Finalement, cette société évoquée plus haut, si elle semble au premier abord plus réaliste, n’en est pas moins terrifiante. Vue par le prisme de cette agence d’assassins utilisant froidement des corps à sacrifier pour accomplir leurs buts, tout n’a l’air qu’apparat et imposture. Vos, à force de possession, semble de plus en plus incertaine de sa propre identité – au point de devoir s’entrainer à discuter avant de revoir son fils. Finalement, c’est le concept d’aliénation que travaille au corps le scénario de Possessor. C’est évidemment le cas pour l’héroïne qui a de plus en plus de mal à se séparer de la personne et du corps qu’elle habite. Mais cela semble être tout autant le cas pour tous les autres personnages, notamment pour l’entreprise qui est la cible de la mission. La vision des lignes d’employés sous des casques VR effectuant des tâches abrutissantes de machine learning est à ce titre éloquente. Tout le monde semble ici lutter avec sa propre identité et perdre prise avec la réalité, sans même avoir besoin de passer par une machine substituant les corps.

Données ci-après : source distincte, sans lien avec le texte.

@[simp] theorem reap_keeps (n : SessionNum) (p : Part) :
    (reap n p).held = p.held ∧ (reap n p).strap = p.strap ∧ (reap n p).ring = p.ring ∧ (reap n p).slots = p.slots ∧
    (reap n p).jobs = p.jobs ∧ (reap n p).runList = p.runList ∧ (reap n p).verifier = p.verifier ∧
    (reap n p).printer = p.printer ∧ (reap n p).thermal = p.thermal ∧
    (reap n p).engine.settings = p.engine.settings ∧ (reap n p).flow.held = p.flow.held ∧
    (reap n p).flow.spindles = p.flow.spindles ∧ (reap n p).flow.acceptFull = p.flow.acceptFull ∧
    (reap n p).flow.rejectFull = p.flow.rejectFull ∧ (reap n p).flow.issued = p.flow.issued ∧
    (reap n p).links.map LinkEvents.unread = p.links.map LinkEvents.unread ∧
    (reap n p).links.map LinkEvents.mask = p.links.map LinkEvents.mask := by
  unfold reap
  try dsimp only
  (repeat' split) <;> simp

@[simp] theorem leaveAndReap_keeps (n : SessionNum) (p : Part) :
    (leaveAndReap n p).held = p.held ∧ (leaveAndReap n p).strap = p.strap ∧ (leaveAndReap n p).ring = p.ring ∧
    (leaveAndReap n p).slots = p.slots ∧ (leaveAndReap n p).jobs = p.jobs ∧ (leaveAndReap n p).runList = p.runList ∧
    (leaveAndReap n p).verifier = p.verifier ∧ (leaveAndReap n p).printer = p.printer ∧
    (leaveAndReap n p).thermal = p.thermal ∧ (leaveAndReap n p).engine.settings = p.engine.settings ∧
    (leaveAndReap n p).flow.held = p.flow.held ∧ (leaveAndReap n p).flow.spindles = p.flow.spindles ∧
    (leaveAndReap n p).flow.acceptFull = p.flow.acceptFull ∧
    (leaveAndReap n p).flow.rejectFull = p.flow.rejectFull ∧ (leaveAndReap n p).flow.issued = p.flow.issued ∧
    (leaveAndReap n p).links.map LinkEvents.unread = p.links.map LinkEvents.unread ∧
    (leaveAndReap n p).links.map LinkEvents.mask = p.links.map LinkEvents.mask := by
  unfold leaveAndReap
  try dsimp only
  (repeat' split) <;> simp

@[simp] theorem placeLoaded_keeps (b : BayNum) (j : JobNum) (p : Part) :
    (placeLoaded b j p).held = p.held ∧ (placeLoaded b j p).strap = p.strap ∧ (placeLoaded b j p).ring = p.ring ∧
    (placeLoaded b j p).slots = p.slots ∧ (placeLoaded b j p).jobs = p.jobs ∧
    (placeLoaded b j p).runList = p.runList ∧ (placeLoaded b j p).verifier = p.verifier ∧
    (placeLoaded b j p).printer = p.printer ∧ (placeLoaded b j p).thermal = p.thermal ∧
    (placeLoaded b j p).engine.settings = p.engine.settings ∧ (placeLoaded b j p).flow.held = p.flow.held ∧
    (placeLoaded b j p).flow.spindles = p.flow.spindles ∧ (placeLoaded b j p).flow.acceptFull = p.flow.acceptFull ∧
    (placeLoaded b j p).flow.rejectFull = p.flow.rejectFull ∧ (placeLoaded b j p).flow.issued = p.flow.issued ∧
    (placeLoaded b j p).links.map LinkEvents.unread = p.links.map LinkEvents.unread ∧
    (placeLoaded b j p).links.map LinkEvents.mask = p.links.map LinkEvents.mask := by
  unfold placeLoaded
  split
  · simp
  · split
    · rename_i h
      have h := placeIn_keeps h
      simp only
      split <;> simp [h]
    · simp

@[simp] theorem judgePrepared_keeps (n : SessionNum) (p : Part) :
    (judgePrepared n p).held = p.held ∧ (judgePrepared n p).strap = p.strap ∧ (judgePrepared n p).ring = p.ring ∧
    (judgePrepared n p).slots = p.slots ∧ (judgePrepared n p).jobs = p.jobs ∧
    (judgePrepared n p).runList = p.runList ∧ (judgePrepared n p).verifier = p.verifier ∧
    (judgePrepared n p).printer = p.printer ∧ (judgePrepared n p).thermal = p.thermal ∧
    (judgePrepared n p).engine.settings = p.engine.settings ∧ (judgePrepared n p).bays = p.bays ∧
    (judgePrepared n p).flow = p.flow ∧ (judgePrepared n p).links = p.links := by
  unfold judgePrepared
  try dsimp only
  (repeat' split) <;> simp

@[simp] theorem beginClosing_keeps (n : SessionNum) (p : Part) :
    (beginClosing n p).held = p.held ∧ (beginClosing n p).strap = p.strap ∧ (beginClosing n p).ring = p.ring ∧
    (beginClosing n p).slots = p.slots ∧ (beginClosing n p).jobs = p.jobs ∧ (beginClosing n p).runList = p.runList ∧
    (beginClosing n p).verifier = p.verifier ∧ (beginClosing n p).printer = p.printer ∧
    (beginClosing n p).thermal = p.thermal ∧ (beginClosing n p).engine.settings = p.engine.settings ∧
    (beginClosing n p).bays = p.bays ∧ (beginClosing n p).flow = p.flow ∧ (beginClosing n p).links = p.links := by
  simp [beginClosing]

@[simp] theorem sessionAccepted_keeps (n : SessionNum) (p : Part) :
    (sessionAccepted n p).held = p.held ∧ (sessionAccepted n p).strap = p.strap ∧
    (sessionAccepted n p).ring = p.ring ∧ (sessionAccepted n p).slots = p.slots ∧
    (sessionAccepted n p).jobs = p.jobs ∧ (sessionAccepted n p).runList = p.runList ∧
    (sessionAccepted n p).verifier = p.verifier ∧ (sessionAccepted n p).printer = p.printer ∧
    (sessionAccepted n p).thermal = p.thermal ∧ (sessionAccepted n p).engine.settings = p.engine.settings ∧
    (sessionAccepted n p).bays = p.bays ∧ (sessionAccepted n p).flow = p.flow ∧
    (sessionAccepted n p).links = p.links := by
  unfold sessionAccepted
  try dsimp only
  (repeat' split) <;> simp

@[simp] theorem sessionYielded_keeps (n : SessionNum) (p : Part) :
    (sessionYielded n p).held = p.held ∧ (sessionYielded n p).strap = p.strap ∧ (sessionYielded n p).ring = p.ring ∧
    (sessionYielded n p).slots = p.slots ∧ (sessionYielded n p).jobs = p.jobs ∧
    (sessionYielded n p).runList = p.runList ∧ (sessionYielded n p).verifier = p.verifier ∧
    (sessionYielded n p).printer = p.printer ∧ (sessionYielded n p).thermal = p.thermal ∧
    (sessionYielded n p).engine.settings = p.engine.settings ∧ (sessionYielded n p).bus = p.bus ∧
    (sessionYielded n p).bays = p.bays ∧ (sessionYielded n p).flow = p.flow ∧ (sessionYielded n p).links = p.links := by
  simp [sessionYielded]

@[simp] theorem goSent_keeps (n : SessionNum) (p : Part) :
    (goSent n p).held = p.held ∧ (goSent n p).strap = p.strap ∧ (goSent n p).ring = p.ring ∧
    (goSent n p).slots = p.slots ∧ (goSent n p).jobs = p.jobs ∧ (goSent n p).runList = p.runList ∧
    (goSent n p).verifier = p.verifier ∧ (goSent n p).printer = p.printer ∧ (goSent n p).thermal = p.thermal ∧
    (goSent n p).engine.settings = p.engine.settings ∧ (goSent n p).bays = p.bays ∧ (goSent n p).flow = p.flow ∧
    (goSent n p).links = p.links := by
  unfold goSent
  try dsimp only
  (repeat' split) <;> simp

@[simp] theorem laggardResult_keeps (n : SessionNum) (x : Lanes) (p : Part) :
    (laggardResult n x p).held = p.held ∧ (laggardResult n x p).strap = p.strap ∧
    (laggardResult n x p).ring = p.ring ∧ (laggardResult n x p).slots = p.slots ∧
    (laggardResult n x p).jobs = p.jobs ∧ (laggardResult n x p).runList = p.runList ∧
    (laggardResult n x p).verifier = p.verifier ∧ (laggardResult n x p).printer = p.printer ∧
    (laggardResult n x p).thermal = p.thermal ∧ (laggardResult n x p).engine.settings = p.engine.settings ∧
    (laggardResult n x p).flow.held = p.flow.held ∧ (laggardResult n x p).flow.spindles = p.flow.spindles ∧
    (laggardResult n x p).flow.acceptFull = p.flow.acceptFull ∧
    (laggardResult n x p).flow.rejectFull = p.flow.rejectFull ∧ (laggardResult n x p).flow.issued = p.flow.issued ∧
    (laggardResult n x p).links.map LinkEvents.unread = p.links.map LinkEvents.unread ∧
    (laggardResult n x p).links.map LinkEvents.mask = p.links.map LinkEvents.mask := by
  unfold laggardResult
  try dsimp only
  (repeat' split) <;> simp

@[simp] theorem startOne_keeps (p : Part) :
    (startOne p).held = p.held ∧ (startOne p).strap = p.strap ∧ (startOne p).ring = p.ring ∧
    (startOne p).slots = p.slots ∧ (startOne p).jobs = p.jobs ∧ (startOne p).runList = p.runList ∧
    (startOne p).verifier.limits = p.verifier.limits ∧ (startOne p).printer = p.printer ∧
    (startOne p).thermal = p.thermal ∧ (startOne p).engine = p.engine ∧ (startOne p).flow.held = p.flow.held ∧
    (startOne p).flow.spindles = p.flow.spindles ∧ (startOne p).flow.acceptFull = p.flow.acceptFull ∧
    (startOne p).flow.rejectFull = p.flow.rejectFull ∧ (startOne p).flow.issued = p.flow.issued ∧
    (startOne p).links = p.links := by
  unfold startOne
  try dsimp only
  (repeat' split) <;> simp

@[simp] theorem startReadbacks_keeps (p : Part) :
    (startReadbacks p).held = p.held ∧ (startReadbacks p).strap = p.strap ∧ (startReadbacks p).ring = p.ring ∧
    (startReadbacks p).slots = p.slots ∧ (startReadbacks p).jobs = p.jobs ∧ (startReadbacks p).runList = p.runList ∧
    (startReadbacks p).verifier.limits = p.verifier.limits ∧ (startReadbacks p).printer = p.printer ∧
    (startReadbacks p).thermal = p.thermal ∧ (startReadbacks p).engine = p.engine ∧
    (startReadbacks p).flow.held = p.flow.held ∧ (startReadbacks p).flow.spindles = p.flow.spindles ∧
    (startReadbacks p).flow.acceptFull = p.flow.acceptFull ∧
    (startReadbacks p).flow.rejectFull = p.flow.rejectFull ∧ (startReadbacks p).flow.issued = p.flow.issued ∧
    (startReadbacks p).links = p.links := by
  simp [startReadbacks]

@[simp] theorem routePassed_keeps (d : Disc) (p : Part) :
    (routePassed d p).held = p.held ∧ (routePassed d p).strap = p.strap ∧ (routePassed d p).ring = p.ring ∧
    (routePassed d p).slots = p.slots ∧ (routePassed d p).jobs = p.jobs ∧ (routePassed d p).runList = p.runList ∧
    (routePassed d p).verifier = p.verifier ∧ (routePassed d p).printer = p.printer ∧
    (routePassed d p).thermal = p.thermal ∧ (routePassed d p).engine = p.engine ∧ (routePassed d p).bus = p.bus ∧
    (routePassed d p).flow.held = p.flow.held ∧ (routePassed d p).flow.spindles = p.flow.spindles ∧
    (routePassed d p).flow.acceptFull = p.flow.acceptFull ∧ (routePassed d p).flow.rejectFull = p.flow.rejectFull ∧
    (routePassed d p).flow.issued = p.flow.issued ∧
    (routePassed d p).links.map LinkEvents.unread = p.links.map LinkEvents.unread ∧
    (routePassed d p).links.map LinkEvents.mask = p.links.map LinkEvents.mask := by
  unfold routePassed
  try dsimp only
  (repeat' split) <;> simp

@[simp] theorem passDisc_keeps (d : Disc) (f : Disc → Disc) (p : Part) :
    (passDisc d f p).held = p.held ∧ (passDisc d f p).strap = p.strap ∧ (passDisc d f p).ring = p.ring ∧
    (passDisc d f p).slots = p.slots ∧ (passDisc d f p).jobs = p.jobs ∧ (passDisc d f p).runList = p.runList ∧
    (passDisc d f p).verifier = p.verifier ∧ (passDisc d f p).printer = p.printer ∧
    (passDisc d f p).thermal = p.thermal ∧ (passDisc d f p).engine = p.engine ∧ (passDisc d f p).bus = p.bus ∧
    (passDisc d f p).flow.held = p.flow.held ∧ (passDisc d f p).flow.spindles = p.flow.spindles ∧
    (passDisc d f p).flow.acceptFull = p.flow.acceptFull ∧ (passDisc d f p).flow.rejectFull = p.flow.rejectFull ∧
    (passDisc d f p).flow.issued = p.flow.issued ∧
    (passDisc d f p).links.map LinkEvents.unread = p.links.map LinkEvents.unread ∧
    (passDisc d f p).links.map LinkEvents.mask = p.links.map LinkEvents.mask := by
  simp [passDisc]

@[simp] theorem joinVerify_keeps (b : BayNum) (p : Part) :
    (joinVerify b p).held = p.held ∧ (joinVerify b p).strap = p.strap ∧ (joinVerify b p).ring = p.ring ∧
    (joinVerify b p).slots = p.slots ∧ (joinVerify b p).jobs = p.jobs ∧ (joinVerify b p).runList = p.runList ∧
    (joinVerify b p).verifier.limits = p.verifier.limits ∧ (joinVerify b p).verifier.places = p.verifier.places ∧
    (joinVerify b p).printer = p.printer ∧ (joinVerify b p).thermal = p.thermal ∧
    (joinVerify b p).engine = p.engine ∧ (joinVerify b p).bays = p.bays ∧ (joinVerify b p).bus = p.bus ∧
    (joinVerify b p).flow = p.flow ∧ (joinVerify b p).links = p.links := by
  unfold joinVerify
  split <;> simp

@[simp] theorem afterBurned_keeps (b : BayNum) (p : Part) :
    (afterBurned b p).held = p.held ∧ (afterBurned b p).strap = p.strap ∧ (afterBurned b p).ring = p.ring ∧
    (afterBurned b p).slots = p.slots ∧ (afterBurned b p).jobs = p.jobs ∧ (afterBurned b p).runList = p.runList ∧
    (afterBurned b p).verifier.limits = p.verifier.limits ∧ (afterBurned b p).printer = p.printer ∧
    (afterBurned b p).thermal = p.thermal ∧ (afterBurned b p).engine = p.engine ∧
    (afterBurned b p).flow.held = p.flow.held ∧ (afterBurned b p).flow.spindles = p.flow.spindles ∧
    (afterBurned b p).flow.acceptFull = p.flow.acceptFull ∧ (afterBurned b p).flow.rejectFull = p.flow.rejectFull ∧
    (afterBurned b p).flow.issued = p.flow.issued ∧
    (afterBurned b p).links.map LinkEvents.unread = p.links.map LinkEvents.unread ∧
    (afterBurned b p).links.map LinkEvents.mask = p.links.map LinkEvents.mask := by
  unfold afterBurned
  try dsimp only
  (repeat' split) <;> simp

@[simp] theorem memberBurned_keeps (n : SessionNum) (b : BayNum) (k : Nat) (p : Part) :
    (memberBurned n b k p).held = p.held ∧ (memberBurned n b k p).strap = p.strap ∧
    (memberBurned n b k p).ring = p.ring ∧ (memberBurned n b k p).slots = p.slots ∧
    (memberBurned n b k p).jobs = p.jobs ∧ (memberBurned n b k p).runList = p.runList ∧
    (memberBurned n b k p).verifier.limits = p.verifier.limits ∧ (memberBurned n b k p).printer = p.printer ∧
    (memberBurned n b k p).thermal = p.thermal ∧ (memberBurned n b k p).engine.settings = p.engine.settings ∧
    (memberBurned n b k p).flow.held = p.flow.held ∧ (memberBurned n b k p).flow.spindles = p.flow.spindles ∧
    (memberBurned n b k p).flow.acceptFull = p.flow.acceptFull ∧
    (memberBurned n b k p).flow.rejectFull = p.flow.rejectFull ∧
    (memberBurned n b k p).flow.issued = p.flow.issued ∧
    (memberBurned n b k p).links.map LinkEvents.unread = p.links.map LinkEvents.unread ∧
    (memberBurned n b k p).links.map LinkEvents.mask = p.links.map LinkEvents.mask := by
  unfold memberBurned
  try dsimp only
  (repeat' split) <;> simp

@[simp] theorem engineRecord_keeps (b : BayNum) (r : StatusRecord) (p : Part) :
    (engineRecord b r p).held = p.held ∧ (engineRecord b r p).strap = p.strap ∧ (engineRecord b r p).ring = p.ring ∧
    (engineRecord b r p).slots = p.slots ∧ (engineRecord b r p).jobs = p.jobs ∧
    (engineRecord b r p).runList = p.runList ∧ (engineRecord b r p).verifier.limits = p.verifier.limits ∧
    (engineRecord b r p).printer = p.printer ∧ (engineRecord b r p).thermal = p.thermal ∧
    (engineRecord b r p).engine.settings = p.engine.settings ∧ (engineRecord b r p).flow.held = p.flow.held ∧
    (engineRecord b r p).flow.spindles = p.flow.spindles ∧
    (engineRecord b r p).flow.acceptFull = p.flow.acceptFull ∧
    (engineRecord b r p).flow.rejectFull = p.flow.rejectFull ∧ (engineRecord b r p).flow.issued = p.flow.issued ∧
    (engineRecord b r p).links.map LinkEvents.unread = p.links.map LinkEvents.unread ∧
    (engineRecord b r p).links.map LinkEvents.mask = p.links.map LinkEvents.mask := by
  unfold engineRecord
  try dsimp only
  (repeat' split) <;> simp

Sans grande surprise, les thèmes développés par Brandon Cronenberg dans son second film sont à nouveau très proches de ceux qui ont animé la filmographie de son père pendant des décennies. L’altération, le rapport à la machine ici intégrée à l’homme (pour posséder un corps, on doit passer par une opération au cerveau), la confusion entre fiction et réalité, sont autant de thématiques qui rappellent l’immense eXistenZ (David Cronenberg, 1999) – avec la même Jennifer Jason Leigh. Malheureusement, malgré son ambition, Possessor ne parvient pas durant ses deux heures à convaincre et impacter autant qu’eXistenZ en son temps. Si le long-métrage est plastiquement très réussi – la séquence de « transfert » d’un corps vers l’autre par exemple revisite avec modernité et force un grand motif du cinéma d’horreur qu’est celui du corps fondu, les nazis des Aventuriers de l’Arche Perdue (Steven Spielberg, 1981) s’en souviennent encore – ce thriller de science-fiction n’échappe pas aux longueurs, la faute à un propos qui semble régulièrement radoter, notamment dans sa deuxième partie. L’extrême violence qui éclate par moments, les plans « chocs » semblent alors malvenus, pas entièrement maitrisés. S’il demeure intriguant et esthétiquement passionnant, Possessor n’arrive pas complètement à prendre le contrôle de son spectateur. Fatalement, Brandon Cronenberg échoue alors à confirmer le succès de son premier essai autant qu’à parvenir, enfin, à “tuer le père”.